O uso de fontes anônimas por jornais costuma ser um assunto complexo. Há muitas questões que devem ser levadas em conta, e talvez a principal delas seja a relevância do uso daquela fonte. É preciso haver uma boa justificativa para publicar uma informação fornecida por alguém que – também por uma boa razão – não pode ter seu nome revelado ao público. Por isso, dois casos recentes chamaram a atenção e provocaram reclamações dos leitores do New York Times. Uma das políticas do jornal refere-se a não usar fontes anônimas de maneira indiscriminada e não reproduzir alegações que possam ser consideradas ataques pessoais ou especulações. Nos dois casos, as informações tinham tom de fofoca, o que levou os leitores a indagar os motivos do jornal para reproduzi-las.
Suspeito-problema
Uma das matérias dizia respeito a Raymond Clark III, acusado de assassinar sua colega de Yale Annie Le no laboratório onde os dois trabalhavam. Colegas que não se identificaram definiram Clark como intrometido e exigente, e disseram que ele dava trabalho no laboratório, recusando-se a fazer pequenas coisas, como calçar protetores nos sapatos. Segundo o ombudsman do Times, Clark Hoyt, trata-se de um cenário comum: repórteres tentam traçar o perfil de um suspeito de um crime com tons de mistério – o corpo de Annie foi encontrado entre duas paredes do laboratório – e acabam se baseando em comentários anônimos que não permitem que os leitores avaliem sua credibilidade ou motivação. Não é possível saber, por exemplo, se a pessoa que falou sobre os problemas causados por Clark teria alguma antiga desavença com ele.
Philip Corbett, editor de padrões do diário, defende a publicação das informações. ‘As declarações não foram acusatórias’, opina, admitindo que as fontes poderiam ter sido descritas de maneira mais completa e as citações poderiam ter sido colocadas de maneira mais cuidadosa, para que não parecessem uma opinião sobre culpa ou inocência. Joe Sexton, editor da seção metropolitana, conta que a matéria foi cuidadosamente supervisionada – havia nove jornalistas envolvidos na cobertura do caso Annie Le, ocorrido no mês passado. Não foram publicadas, por exemplo, informações sobre um incidente ocorrido seis anos atrás, em que a polícia foi chamada por conta de uma briga de Clark com sua então namorada. Sobre as fontes, Sexton diz que ninguém de Yale se identificaria, já que a universidade havia determinado que funcionários do laboratório que falassem com a imprensa poderiam ser demitidos.
Sexo e extorsão
O outro caso que levou os leitores a enviar queixas ao ombudsman tratava da revelação de que o apresentador David Letterman teria sido chantageado por um produtor de TV, que ameaçava levar a público relações sexuais que ele teve com funcionárias de seu programa.
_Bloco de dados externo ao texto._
/-- A write of KPR_MGMT_CMD at an idle keeper runs its action and completes it. -/
theorem mgmtWrite_idle {s : State} {port : Nat} (h : KeeperIdle s port) (action tag : Nat) (hkill : action ≠ 2)
    (hheld : s.mgmtHeld (captured s action tag) = false) (hqueue : (s.mgmtRun (captured s action tag)).s.mgmtQ = []) :
    s.mgmtWrite port action tag = (s.mgmtRun (captured s action tag)).s.mgmtDone (captured s action tag)
      (s.mgmtRun (captured s action tag)).result (s.mgmtRun (captured s action tag)).res := by
  obtain ⟨hport, hready, hq, hbusy⟩ := h
  rw [State.mgmtWrite, hport, hready, if_neg (by simp), hq, hbusy, if_neg (by simp)]
  have hself : ({ s with mgmtQ := [], mgmtBusy := none } : State) = s := by rw [← hq, ← hbusy]
  exact mgmtDrain_one rfl rfl hself hheld hkill hqueue

/-- An action whose arguments have only named bits, and that succeeds with the state `u`, completes with that state and its result words. -/
theorem completes_action {i : Instr} {s u : State} {port : Nat} {P : State → Prop} (hidle : KeeperIdle s port) (action : Nat) (tag : BitVec 16)
    (res : List Nat) (hexec : exec i s = .next (s.mgmtWrite port action tag.toNat)) (hkill : action ≠ 2) (haction : action < 256)
    (hheld : s.mgmtHeld (captured s action tag.toNat) = false) (hrun : s.mgmtRun (captured s action tag.toNat) = { s := u, res := res })
    (hqueue : u.mgmtQ = s.mgmtQ) (hkpr : u.kpr = s.kpr) (hres : res.getD 0 0 < 2 ^ 64)
    (hP : ∀ k, Acted s { u with kpr := k } action 0 (res.getD 0 0) tag → P { u with kpr := k }) : Completes i s P := by
  rw [mgmtWrite_idle hidle action tag.toNat hkill hheld (by rw [hrun, hqueue]; exact hidle.2.2.1), hrun, mgmtDone_kprOnly] at hexec
  refine completes_of_exec hexec (hP _ ?_)
  rw [← mgmtDone_kprOnly]
  exact acted_mgmtDone hkpr action 0 res tag hres haction (by omega)

end Sys2Proof.Proofs.Manage
end

section
/-! Contexts, rings and queues are made and freed (O16). -/

namespace Sys2Proof.Proofs.Objects

open Sys2Proof Sys2Proof.Machine Sys2Proof.Claims Sys2Proof.Laws Sys2Proof.Proofs.Basic Sys2Proof.Proofs.Layer Sys2Proof.Proofs.Skew
  Sys2Proof.Proofs.Manage

theorem lt_of_firstFrom {p : Nat → Bool} {i n f : Nat} (h : firstFrom p i n = some f) : p f = true ∧ i ≤ f ∧ f < i + n := by
  induction n generalizing i with
  | zero => simp [firstFrom] at h
  | succ n ih =>
    rw [firstFrom] at h
    split at h
    · cases h
      exact ⟨‹_›, le_rfl, by omega⟩
    · obtain ⟨hp, hlo, hhi⟩ := ih h
      exact ⟨hp, by omega, by omega⟩

theorem lowestFree_lt {α : Type} {t : Tab α} {n k : Nat} (h : Tab.lowestFree t n = some k) : k < n := by
  obtain ⟨-, -, hlt⟩ := lt_of_firstFrom h
  omega

/-- What an action's run is once its argument word has only named bits. -/
theorem mgmtRun_captured (s : State) (action tag : Nat) (hmask : arg s 0 &&& argMask action = arg s 0) :
    s.mgmtRun (captured s action tag) = match (generalizing := false) action with
      | 1 => s.actCtxOpen (arg s 0) ((List.range 8).flatMap (fun i => natLE 8 (arg s (1 + i))))
      | 3 => s.actSqCreate (arg s 0) (arg s 1)
      | 4 => s.actSqDestroy (arg s 0)
      | 5 => s.actCqCreate (arg s 0) (arg s 1)
      | 6 => s.actCqDestroy (arg s 0)
      | 7 => s.actFenceAlloc (arg s 0) (arg s 1)
      | 8 => s.actFenceFree (arg s 0)
      | 9 => s.actFenceGrant (arg s 0)
      | 0xA => s.actFenceRevoke (arg s 0)
      | 0xB => s.actFwSet (arg s 0) (arg s 1)
      | _ => { s := s, result := 1 } := by
  have hdesc : (List.range 8).flatMap (fun i => natLE 8 ((captured s action tag).args.getD (1 + i) 0)) =
      (List.range 8).flatMap (fun i => natLE 8 (arg s (1 + i))) := by
    rw [List.flatMap_congr]
    intro i hi
    rw [captured_arg s action tag (1 + i) (by have := List.mem_range.mp hi; omega)]
  rw [State.mgmtRun, captured_arg s action tag 0 (by omega), captured_arg s action tag 1 (by omega), hdesc]
  exact if_neg (not_not.mpr hmask)

theorem cqCreate_run {s : State} {x r : Nat} (tag : Nat) (hx : arg s 0 % 4096 = x) (hmask : arg s 0 &&& 0x1F3F0FFF = arg s 0)
    (hlo : 4 ≤ bits (arg s 0) 28 24) (hhi : bits (arg s 0) 28 24 ≤ 16) (hbase : arg s 1 % 4096 = 0) (hopen : s.isOpen x = true)
    (hring : s.ringOf x (bits (arg s 0) 21 16) = none) (hfree : Tab.lowestFree s.cqs Config.queues = some r) :
    s.mgmtRun (captured s 5 tag) = { s := { s with cqs := Tab.set s.cqs r (newCq x (arg s 0) (arg s 1)) }, res := [r] } := by
  rw [show s.mgmtRun (captured s 5 tag) = s.actCqCreate (arg s 0) (arg s 1) from mgmtRun_captured s 5 tag hmask,
    State.actCqCreate, hx, if_neg (by omega), hopen, hring, hfree]
  rfl

theorem cqDestroy_run {s : State} {x r : Nat} {k : CQ} (tag : Nat) (hx : arg s 0 % 4096 = x) (hmask : arg s 0 &&& 0x3F0FFF = arg s 0)
    (hring : s.ringOf x (bits (arg s 0) 21 16) = some (r, k)) (hfree : ∀ p ∈ s.sqs, p.2.cq ≠ r) :
    s.mgmtRun (captured s 6 tag) = { s := { s with cqs := Tab.erase s.cqs r } } := by
  rw [show s.mgmtRun (captured s 6 tag) = s.actCqDestroy (arg s 0) from mgmtRun_captured s 6 tag hmask,
    State.actCqDestroy, hx, hring]
  exact if_neg (by simpa using hfree)

theorem sqCreate_run {s : State} {x q r : Nat} {k : CQ} (tag : Nat) (hx : arg s 0 % 4096 = x)
    (hmask : arg s 0 &&& (0x1F3F0FFF + 3 * 2 ^ 32 + 0x3F * 2 ^ 40) = arg s 0)
    (hlo : 4 ≤ bits (arg s 0) 28 24) (hhi : bits (arg s 0) 28 24 ≤ 16) (hbase : arg s 1 % 4096 = 0) (hopen : s.isOpen x = true)
    (hhome : (s.ctx x).fw = true → (s.ctx x).home = bits (arg s 0) 33 32) (hqueue : s.queueOf x (bits (arg s 0) 21 16) = none)
    (hring : s.ringOf x (bits (arg s 0) 45 40) = some (r, k)) (hup : s.sliceUp (bits (arg s 0) 33 32) = true)
    (hfree : Tab.lowestFree s.sqs Config.queues = some q) :
    s.mgmtRun (captured s 3 tag) = { s := { s with sqs := Tab.set s.sqs q (newSq x (arg s 0) (arg s 1) r) }, res := [q] } := by
  have hbound : ¬ (bits (arg s 0) 28 24 < 4 ∨ 16 < bits (arg s 0) 28 24 ∨ arg s 1 % 4096 ≠ 0 ∨
      ((s.ctx x).fw && (s.ctx x).home != bits (arg s 0) 33 32) = true) := by
    rintro (h | h | h | h)
    · omega
    · omega
    · exact h hbase
    · obtain ⟨hfw, hne⟩ := by simpa using h
      exact hne (hhome hfw)
  rw [show s.mgmtRun (captured s 3 tag) = s.actSqCreate (arg s 0) (arg s 1) from mgmtRun_captured s 3 tag hmask,
    State.actSqCreate, hx, if_neg hbound, hopen, hqueue, hring, hup, hfree]
  rfl

theorem sqDestroy_run {s : State} {x q : Nat} {k : SQ} (tag : Nat) (hx : arg s 0 % 4096 = x) (hmask : arg s 0 &&& 0x3F0FFF = arg s 0)
    (hqueue : s.queueOf x (bits (arg s 0) 21 16) = some (q, k)) (hempty : k.fetch % 2 ^ 32 = k.tail) (hpkts : k.pkts = [])
    (hcmds : ∀ p ∈ s.cmds, p.2.q ≠ q) : s.mgmtRun (captured s 4 tag) = { s := { s with sqs := Tab.erase s.sqs q } } := by
  rw [show s.mgmtRun (captured s 4 tag) = s.actSqDestroy (arg s 0) from mgmtRun_captured s 4 tag hmask,
    State.actSqDestroy, hx, hqueue]
  refine if_neg ?_
  rintro (h | h | h)
  · exact h hempty
  · simp [hpkts] at h
  · obtain ⟨p, hp, hq⟩ := List.any_eq_true.mp h
    exact hcmds p hp (by simpa using hq)

/-! CTX_OPEN. -/

theorem natLE_add (m n x : Nat) : natLE (m + n) x = natLE m x ++ natLE n (x / 256 ^ m) := by
  induction m generalizing x with
  | zero => simp [natLE]
  | succ m ih => rw [Nat.succ_add, natLE, ih, natLE, List.cons_append, Nat.div_div_eq_div_mul, Nat.pow_succ']

/-- A context descriptor in its argument word: four fields and zeros. -/
theorem descriptor_split {a : Nat} (rest : List Byte) (ha : a < 2 ^ 56) : natLE 8 a ++ rest =
    natLE 4 a ++ (natLE 1 (a / 2 ^ 32) ++ (natLE 1 (a / 2 ^ 40) ++ (natLE 1 (a / 2 ^ 48) ++ (0 :: rest)))) := by
  have h4 : natLE 8 a = natLE 4 a ++ natLE 4 (a / 2 ^ 32) := natLE_add 4 4 a
  have h5 : natLE 4 (a / 2 ^ 32) = natLE 1 (a / 2 ^ 32) ++ natLE 3 (a / 2 ^ 32 / 256 ^ 1) := natLE_add 1 3 _
  have h6 : natLE 3 (a / 2 ^ 40) = natLE 1 (a / 2 ^ 40) ++ natLE 2 (a / 2 ^ 40 / 256 ^ 1) := natLE_add 1 2 _
  have h7 : natLE 2 (a / 2 ^ 48) = natLE 1 (a / 2 ^ 48) ++ natLE 1 (a / 2 ^ 48 / 256 ^ 1) := natLE_add 1 1 _
  rw [h4, h5, show a / 2 ^ 32 / 256 ^ 1 = a / 2 ^ 40 by omega, h6, show a / 2 ^ 40 / 256 ^ 1 = a / 2 ^ 48 by omega, h7,
    show a / 2 ^ 48 / 256 ^ 1 = 0 by omega]
  simp [natLE]

theorem descriptor_fields {a : Nat} (rest : List Byte) {pasid rights fwp home : Nat} (hpasid : pasid < 1048576) (hrights : rights < 256)
    (hfwp : fwp < 256) (hhome : home < 256) (ha : a = pasid + rights * 2 ^ 32 + fwp * 2 ^ 40 + home * 2 ^ 48) :
    field (natLE 8 a ++ rest) 0 4 = pasid ∧ field (natLE 8 a ++ rest) 4 1 = rights ∧ field (natLE 8 a ++ rest) 5 1 = fwp ∧
      field (natLE 8 a ++ rest) 6 1 = home ∧ (natLE 8 a ++ rest).drop 7 = 0 :: rest := by
  rw [descriptor_split rest (by omega)]
  refine ⟨?_, ?_, ?_, ?_, ?_⟩
  · exact (field_natLE [] _ 0 4 a rfl).trans (by omega)
  · exact (field_natLE (natLE 4 a) _ 4 1 _ (natLE_length ..)).trans (by omega)
  · have h := field_natLE (natLE 4 a ++ natLE 1 (a / 2 ^ 32)) (natLE 1 (a / 2 ^ 48) ++ (0 :: rest)) 5 1 (a / 2 ^ 40) (by simp)
    rw [List.append_assoc] at h
    exact h.trans (by omega)
  · have h := field_natLE (natLE 4 a ++ (natLE 1 (a / 2 ^ 32) ++ natLE 1 (a / 2 ^ 40))) (0 :: rest) 6 1 (a / 2 ^ 48) (by simp)
    rw [List.append_assoc, List.append_assoc] at h
    exact h.trans (by omega)
  · simp [natLE]

/-- The state that opens a context: its descriptor's values, and counters and selectors of the context cleared. -/
def opened (s : State) (x pasid rights fwp home : Nat) : State :=
  { s with
    ctxs := Tab.set s.ctxs x { state := 1, pasid := pasid, mgmt := rights == 1, fw := rights == 2, fwPort := fwp, home := home },
    cntCtx := s.cntCtx.filter (fun p => p.1 / 8 != x),
    slices := s.slices.map (fun l => { l with incCtx := l.incCtx.filter (fun p => p.1 / 8 != x), fsel := Tab.erase l.fsel x }) }

theorem ctxOpen_run {s : State} {x pasid rights fwp home : Nat} (tag : Nat) (hx : x < 4096) (hpasid : pasid < 1048576) (hrights : rights < 3)
    (hfwp : fwp < 8) (hhome : home < 4) (harg : arg s 0 = x) (hport : rights = 2 ∨ fwp = 0)
    (hdesc : arg s 1 = pasid + rights * 2 ^ 32 + fwp * 2 ^ 40 + home * 2 ^ 48) (hzero : ∀ i, i < 7 → arg s (2 + i) = 0)
    (hstate : (s.ctx x).state = 0) : s.mgmtRun (captured s 1 tag) = { s := opened s x pasid rights fwp home } := by
  have hmask : arg s 0 &&& argMask 1 = arg s 0 := by
    rw [harg, show argMask 1 = 2 ^ 12 - 1 from rfl, Nat.and_two_pow_sub_one_eq_mod, Nat.mod_eq_of_lt hx]
  have hrest : (List.range 7).flatMap (fun i => natLE 8 (arg s (2 + i))) = List.replicate 56 0 := by
    rw [List.flatMap_congr (g := fun _ => natLE 8 0) fun i hi => by rw [hzero i (List.mem_range.mp hi)]]
    rfl
  have hbytes : (List.range 8).flatMap (fun i => natLE 8 (arg s (1 + i))) = natLE 8 (arg s 1) ++ List.replicate 56 0 := by
    rw [← hrest, show List.range 8 = 0 :: (List.range 7).map (· + 1) from rfl, List.flatMap_cons, List.flatMap_map]
    refine congrArg (natLE 8 (arg s 1) ++ ·) (List.flatMap_congr fun i _ => ?_)
    rw [show 1 + (i + 1) = 2 + i by omega]
  obtain ⟨hf0, hf4, hf5, hf6, hdrop⟩ := descriptor_fields (List.replicate 56 0) hpasid (by omega) (by omega) (by omega) hdesc
  have hgood : (decide (2 ^ 20 ≤ pasid) || decide (3 ≤ rights) || (if rights = 2 then decide (7 < fwp) else fwp != 0) || decide (3 < home) ||
      (0 :: List.replicate 56 (0 : Byte)).any (fun b => b != 0)) = false := by
    rw [decide_eq_false (by omega), decide_eq_false (by omega), decide_eq_false (by omega)]
    split
    · simp [show home ≤ 3 by omega]
    · simp [show fwp = 0 by omega, show home ≤ 3 by omega]
  rw [show s.mgmtRun (captured s 1 tag) = s.actCtxOpen (arg s 0) ((List.range 8).flatMap (fun i => natLE 8 (arg s (1 + i)))) from
    mgmtRun_captured s 1 tag hmask, hbytes, State.actCtxOpen, harg, Nat.mod_eq_of_lt hx, hf0, hf4, hf5, hf6, hdrop, hgood]
  exact if_neg (not_not.mpr hstate)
Em uma matéria sobre a história, uma fonte identificada apenas como ex-colega de Robert Joel Haldeman, acusado de tentar extorquir o apresentador, dizia que não era suspresa que ele estivesse envolvido em um caso de dinheiro e sexo, já que gostava de ‘viver no limite’ e costumava ter relações amorosas complicadas.
Para o repórter Bill Carter, autor da matéria sobre Halderman, a publicação das observações foi válida. Seu editor, Bruce Headlam, concorda. Carter ressalta que o artigo continha muitos comentários positivos sobre Halderman, todos com fontes identificadas. ‘Ouvi muitas fontes e não usei todas. Acho que agi com responsabilidade’, afirmou o repórter. Na opinião de Henry Weinstein, professor de direito da Universidade da California-Irvine e ex-colaborador em questões legais para o Los Angeles Times, as fontes anônimas não eram necessárias em nenhum dos casos, pois não pareciam essenciais e não eram de interesse público.